The color and alpha components from the top input are added to those from the bottom input. The result is clamped to 1.0 if it exceeds the logical maximum of 1.0.

Thus:

 	Ar = min(1, Atop+Abot)
 	Cr = min(1, Ctop+Cbot)
 

Notes:

• This mode is commutative (ordering of inputs does not matter).
• This mode is sometimes referred to as "linear dodge" in imaging software packages.

The blue component of the bottom input is replaced with the blue component of the top input; the other color components are unaffected. The alpha components are blended according to the #SRC_OVER equation.

Thus:

 	Ar = Atop + Abot*(1-Atop)
 	Rr = Rbot
 	Gr = Gbot
 	Br = Btop
 

The inverse of the bottom input color components are divided by the top input color components, all of which is then inverted to produce the resulting color. The alpha components are blended according to the #SRC_OVER equation.

Thus:

 	Ar = Atop + Abot*(1-Atop)
 	Cr = 1-((1-Cbot) / Ctop)
 

The bottom input color components are divided by the inverse of the top input color components to produce the resulting color. The alpha components are blended according to the #SRC_OVER equation.

Thus:

 	Ar = Atop + Abot*(1-Atop)
 	Cr = Cbot / (1-Ctop)
 

The darker of the color components from the two inputs are selected to produce the resulting color. The alpha components are blended according to the #SRC_OVER equation.

Thus:

 	Ar = Atop + Abot*(1-Atop)
 	Cr = min(Ctop, Cbot)
 

Notes:

• This mode is commutative (ordering of inputs does not matter).
• This mode is the mathematical opposite of the #LIGHTEN mode.

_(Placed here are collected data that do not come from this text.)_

-- ==== Sys2Proof/Laws/State.lean ====
section
/-! SUPPORT. What each named update of the state leaves alone: one lemma for each field, and what it reads back as. -/

namespace Sys2Proof.Machine.State

variable (s : State)

/-! ### setReg -/

@[simp] theorem setReg_pending (off : Nat) (x : W64) : (s.setReg off x).pending = s.pending := rfl
@[simp] theorem setReg_part (off : Nat) (x : W64) : (s.setReg off x).part = s.part := rfl
@[simp] theorem setReg_shadow (off : Nat) (x : W64) : (s.setReg off x).shadow = s.shadow := rfl
@[simp] theorem setReg_mem (off : Nat) (x : W64) : (s.setReg off x).mem = s.mem := rfl
@[simp] theorem setReg_lines (off : Nat) (x : W64) : (s.setReg off x).lines = s.lines := rfl
@[simp] theorem setReg_gens (off : Nat) (x : W64) : (s.setReg off x).gens = s.gens := rfl
@[simp] theorem setReg_genBad (off : Nat) (x : W64) : (s.setReg off x).genBad = s.genBad := rfl
@[simp] theorem setReg_holes (off : Nat) (x : W64) : (s.setReg off x).holes = s.holes := rfl
@[simp] theorem setReg_cache (off : Nat) (x : W64) : (s.setReg off x).cache = s.cache := rfl
@[simp] theorem setReg_cacheTree (off : Nat) (x : W64) : (s.setReg off x).cacheTree = s.cacheTree := rfl
@[simp] theorem setReg_wayOff (off : Nat) (x : W64) : (s.setReg off x).wayOff = s.wayOff := rfl
@[simp] theorem setReg_mirror (off : Nat) (x : W64) : (s.setReg off x).mirror = s.mirror := rfl
@[simp] theorem setReg_poisonSeen (off : Nat) (x : W64) : (s.setReg off x).poisonSeen = s.poisonSeen := rfl
@[simp] theorem setReg_tiles (off : Nat) (x : W64) : (s.setReg off x).tiles = s.tiles := rfl
@[simp] theorem setReg_ctxs (off : Nat) (x : W64) : (s.setReg off x).ctxs = s.ctxs := rfl
@[simp] theorem setReg_objs (off : Nat) (x : W64) : (s.setReg off x).objs = s.objs := rfl
@[simp] theorem setReg_reqs (off : Nat) (x : W64) : (s.setReg off x).reqs = s.reqs := rfl
@[simp] theorem setReg_nextReq (off : Nat) (x : W64) : (s.setReg off x).nextReq = s.nextReq := rfl
@[simp] theorem setReg_rings (off : Nat) (x : W64) : (s.setReg off x).rings = s.rings := rfl
@[simp] theorem setReg_engResets (off : Nat) (x : W64) : (s.setReg off x).engResets = s.engResets := rfl
@[simp] theorem setReg_offEngines (off : Nat) (x : W64) : (s.setReg off x).offEngines = s.offEngines := rfl
@[simp] theorem setReg_queues (off : Nat) (x : W64) : (s.setReg off x).queues = s.queues := rfl
@[simp] theorem setReg_capUsed (off : Nat) (x : W64) : (s.setReg off x).capUsed = s.capUsed := rfl
@[simp] theorem setReg_dmaTurn (off : Nat) (x : W64) : (s.setReg off x).dmaTurn = s.dmaTurn := rfl
@[simp] theorem setReg_dmaLast (off : Nat) (x : W64) : (s.setReg off x).dmaLast = s.dmaLast := rfl
@[simp] theorem setReg_units (off : Nat) (x : W64) : (s.setReg off x).units = s.units := rfl
@[simp] theorem setReg_launches (off : Nat) (x : W64) : (s.setReg off x).launches = s.launches := rfl
@[simp] theorem setReg_nextLaunch (off : Nat) (x : W64) : (s.setReg off x).nextLaunch = s.nextLaunch := rfl
@[simp] theorem setReg_imageLines (off : Nat) (x : W64) : (s.setReg off x).imageLines = s.imageLines := rfl
@[simp] theorem setReg_baseGens (off : Nat) (x : W64) : (s.setReg off x).baseGens = s.baseGens := rfl
@[simp] theorem setReg_launchTurn (off : Nat) (x : W64) : (s.setReg off x).launchTurn = s.launchTurn := rfl
@[simp] theorem setReg_held (off : Nat) (x : W64) : (s.setReg off x).held = s.held := rfl
@[simp] theorem setReg_coll (off : Nat) (x : W64) : (s.setReg off x).coll = s.coll := rfl
@[simp] theorem setReg_fab (off : Nat) (x : W64) : (s.setReg off x).fab = s.fab := rfl
@[simp] theorem setReg_ticks (off : Nat) (x : W64) : (s.setReg off x).ticks = s.ticks := rfl
@[simp] theorem setReg_board (off : Nat) (x : W64) : (s.setReg off x).board = s.board := rfl
@[simp] theorem setReg_outbox (off : Nat) (x : W64) : (s.setReg off x).outbox = s.outbox := rfl
@[simp] theorem setReg_freeCtr (off : Nat) (x : W64) : (s.setReg off x).freeCtr = s.freeCtr := rfl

The darker of the color components from the two inputs are subtracted from the lighter ones to produce the resulting color. The alpha components are blended according to the #SRC_OVER equation.

Thus:

 	Ar = Atop + Abot*(1-Atop)
 	Cr = abs(Ctop-Cbot)
 

Notes:

• This mode is commutative (ordering of inputs does not matter).
• This mode can be used to invert parts of the bottom input image, or to quickly compare two images (equal pixels will result in black).
• Rendering with a completely white top input inverts the bottom input; rendering with a completely black top input produces a result equivalent to the bottom input.

The color components from the two inputs are multiplied and doubled, and then subtracted from the sum of the bottom input color components, to produce the resulting color. The alpha components are blended according to the #SRC_OVER equation.

Thus:

 	Ar = Atop + Abot*(1-Atop)
 	Cr = Ctop + Cbot - (2*Ctop*Cbot)
 

Notes:

• This mode is commutative (ordering of inputs does not matter).
• This mode can be used to invert parts of the bottom input.
• This mode produces results that are similar to those of #DIFFERENCE, except with lower contrast.
• Rendering with a completely white top input inverts the bottom input; rendering with a completely black top input produces a result equivalent to the bottom input.

The green component of the bottom input is replaced with the green component of the top input; the other color components are unaffected. The alpha components are blended according to the #SRC_OVER equation.

Thus:

 	Ar = Atop + Abot*(1-Atop)
 	Rr = Rbot
 	Gr = Gtop
 	Br = Bbot
 

The input color components are either multiplied or screened, depending on the top input color. The alpha components are blended according to the #SRC_OVER equation.

Thus:

 	Ar = Atop + Abot*(1-Atop)
      TODO: not sure how to express this succinctly yet...
 

Notes:

• This mode is a combination of #SCREEN and #MULTIPLY, depending on the top input color.
• This mode is the mathematical opposite of the #OVERLAY mode.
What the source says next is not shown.